Really? Ive only seen it that much there. Ive seen a few people parrot the specific advice but that is the first time Ive seen nearly that much of it.

Has anyone seen it elsewhere?

Im better today. Was just annoyed about the perma thing.


----------



## weightlifter (Dec 14, 2012)

PhillyGuy13 said:


> Just change your avatar...
> 
> View attachment 43481
> 
> _Posted via Mobile Device_


You are horrible... And I approve.


----------



## Adelais (Oct 23, 2013)

weightlifter said:


> Really? Ive only seen it that much there. Ive seen a few people parrot the specific advice but that is the first time Ive seen nearly that much of it.
> 
> Has anyone seen it elsewhere?
> 
> Im better today. Was just annoyed about the perma thing.

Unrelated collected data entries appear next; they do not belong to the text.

-- ==== Sys2Proof/Proofs/FormedHost.lean ====
section
/-! PROVED FACTS. Memory stays in canonical form (O58): attention, launch queues, stops, faults and the requests of the host. -/

namespace Sys2Proof.Machine

namespace State.Formed

/-! ### Attention and channels -/

theorem msuRange {s : State} (h : s.Formed) (a : Agent) (va n : Nat) : (s.msuRange a va n).1.Formed := by
  unfold State.msuRange
  grind [← foldl, ← foldl_fst, ← msuRead]

theorem msuRanges {s : State} (h : s.Formed) (a : Agent) (n : Nat) (vs : List Nat) : (s.msuRanges a n vs).1.Formed := by
  unfold State.msuRanges
  grind [← foldl, ← foldl_fst, ← msuRange]

theorem maskBits {s : State} (h : s.Formed) (a : Agent) (c : Cmd) : (s.maskBits a c).1.Formed := by
  unfold State.maskBits
  grind [← msuRange]

theorem resolve {s : State} (h : s.Formed) (die g ctx : Nat) (v : Version) (c : Cmd) (kh pg : Nat) :
    (s.resolve die g ctx v c kh pg).1.Formed := by
  unfold State.resolve
  grind [State.Formed, ← kept, ← mapRow, ← modMem]

theorem resolveAll {s : State} (h : s.Formed) (die ctx : Nat) (v : Version) (c : Cmd) (ks : List (Nat × Nat)) :
    (s.resolveAll die ctx v c ks).1.Formed := by
  unfold State.resolveAll
  grind [← foldl, ← foldl_fst, ← resolve]

theorem pageKV {s : State} (h : s.Formed) (a : Agent) (c : Cmd) (rb : Nat) (e : Nat × Nat × Nat × Nat) : (s.pageKV a c rb e).1.Formed := by
  unfold State.pageKV
  grind [← msuRanges]

theorem pagesKV {s : State} (h : s.Formed) (a : Agent) (c : Cmd) (rb : Nat) : (s.pagesKV a c rb).1.Formed := by
  unfold State.pagesKV
  grind [← foldl, ← foldl_fst, ← pageKV]

theorem quarantine {s : State} (h : s.Formed) (die ctx : Nat) (c : Cmd) (p : PageKV) : (s.quarantine die ctx c p).Formed := by
  unfold State.quarantine
  grind [State.Formed, ← kept, ← foldl, ← rowWrite, ← modMem, ← ctxEvent]

theorem attendStart {s : State} (h : s.Formed) (core seq : Nat) (c : Cmd) : (s.attendStart core seq c).Formed := by
  unfold State.attendStart
  grind [State.Formed, ← kept, ← failCmd, ← maskBits, ← resolveAll, ← modCmd]

theorem msuPut {s : State} (h : s.Formed) (a : Agent) (va : Nat) (b : List Byte) : (s.msuPut a va b).Formed := by
  unfold State.msuPut
  grind [← foldl, ← msuLine, ← msuWrite]

theorem msuReady {s : State} (h : s.Formed) (a : Agent) (va n : Nat) : (s.msuReady a va n).1.Formed := by
  unfold State.msuReady
  grind [← foldl, ← foldl_fst, ← msuLine]

theorem attendStore {s : State} (h : s.Formed) (core seq : Nat) (c : Cmd) (bits q : List Byte) (ps : List PageKV) :
    (s.attendStore core seq c bits q ps).Formed := by
  unfold State.attendStore
  grind [← foldl, ← msuPut, ← quarantine, ← finishCmd, ← msuInval]

theorem attendRun {s : State} (h : s.Formed) (core seq : Nat) (c : Cmd) : (s.attendRun core seq c).Formed := by
  unfold State.attendRun
  extract_lets a
  split
  next t gm he =>
  have ht : t.Formed := fst_eq he (h.maskBits ..)
  split
  next u gq he =>
  have hu : u.Formed := fst_eq he (ht.msuRange ..)
  split
  next v gp he =>
  have hv : v.Formed := fst_eq he (hu.pagesKV ..)
  split
  next x go he =>
  have hx : x.Formed := fst_eq he (hv.msuReady ..)
  grind [← failCmd, → askBack, ← attendStore]

theorem execAttend_formed (core seq : Nat) {s : State} (h : s.Formed) : NextFormed (execAttend core seq s) := by
  unfold execAttend
  grind [= next_formed, NextFormed, ← attendRun, ← attendStart]

theorem execMapinv_formed (core seq : Nat) {s : State} (h : s.Formed) : NextFormed (execMapinv core seq s) := by
  unfold execMapinv
  grind [= next_formed, NextFormed, State.Formed, ← kept, ← finishCmd, ← failCmd, ← modMem, ← modCmd]

/-! ### Launch queues and placement -/

theorem completePkt {s : State} (h : s.Formed) (q idx status : Nat) : (s.completePkt q idx status).Formed := by
  unfold State.completePkt
  grind [State.Formed, ← kept, ← modQueue, ← complete, ← msix]

theorem bumpCounter {s : State} (h : s.Formed) (ctx i op : Nat) (v : DWord) : (s.bumpCounter ctx i op v).Formed := by
  unfold State.bumpCounter
  grind [State.Formed, ← kept, ← modCtx]

theorem execPacketStart_formed (q : Nat) {s : State} (h : s.Formed) : NextFormed (execPacketStart q s) := by
  unfold execPacketStart
  grind [= next_formed, NextFormed, State.Formed, ← kept, ← modQueue, ← completePkt]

I am just assuming that it is on other websites. When I first entered the world of infidelity in 2009 I read a lot at SI. There were excellent posts on various aspects of infidelity, especially the investigative and discovery stuff which I didn't need, but which were interesting and added to the drama and intrigue of infidelity. Then I discovered TAM and saw your information here. I read that you used to be on SI, so I figured you wrote the info over there. I haven't opened two windows side by side to compare, I just figured it was the same. So that's what I get for ass u me ing.


----------



## Hope1964 (Sep 26, 2011)

It's SI. Who cares. Ya ya I know. Go ahead and whine


----------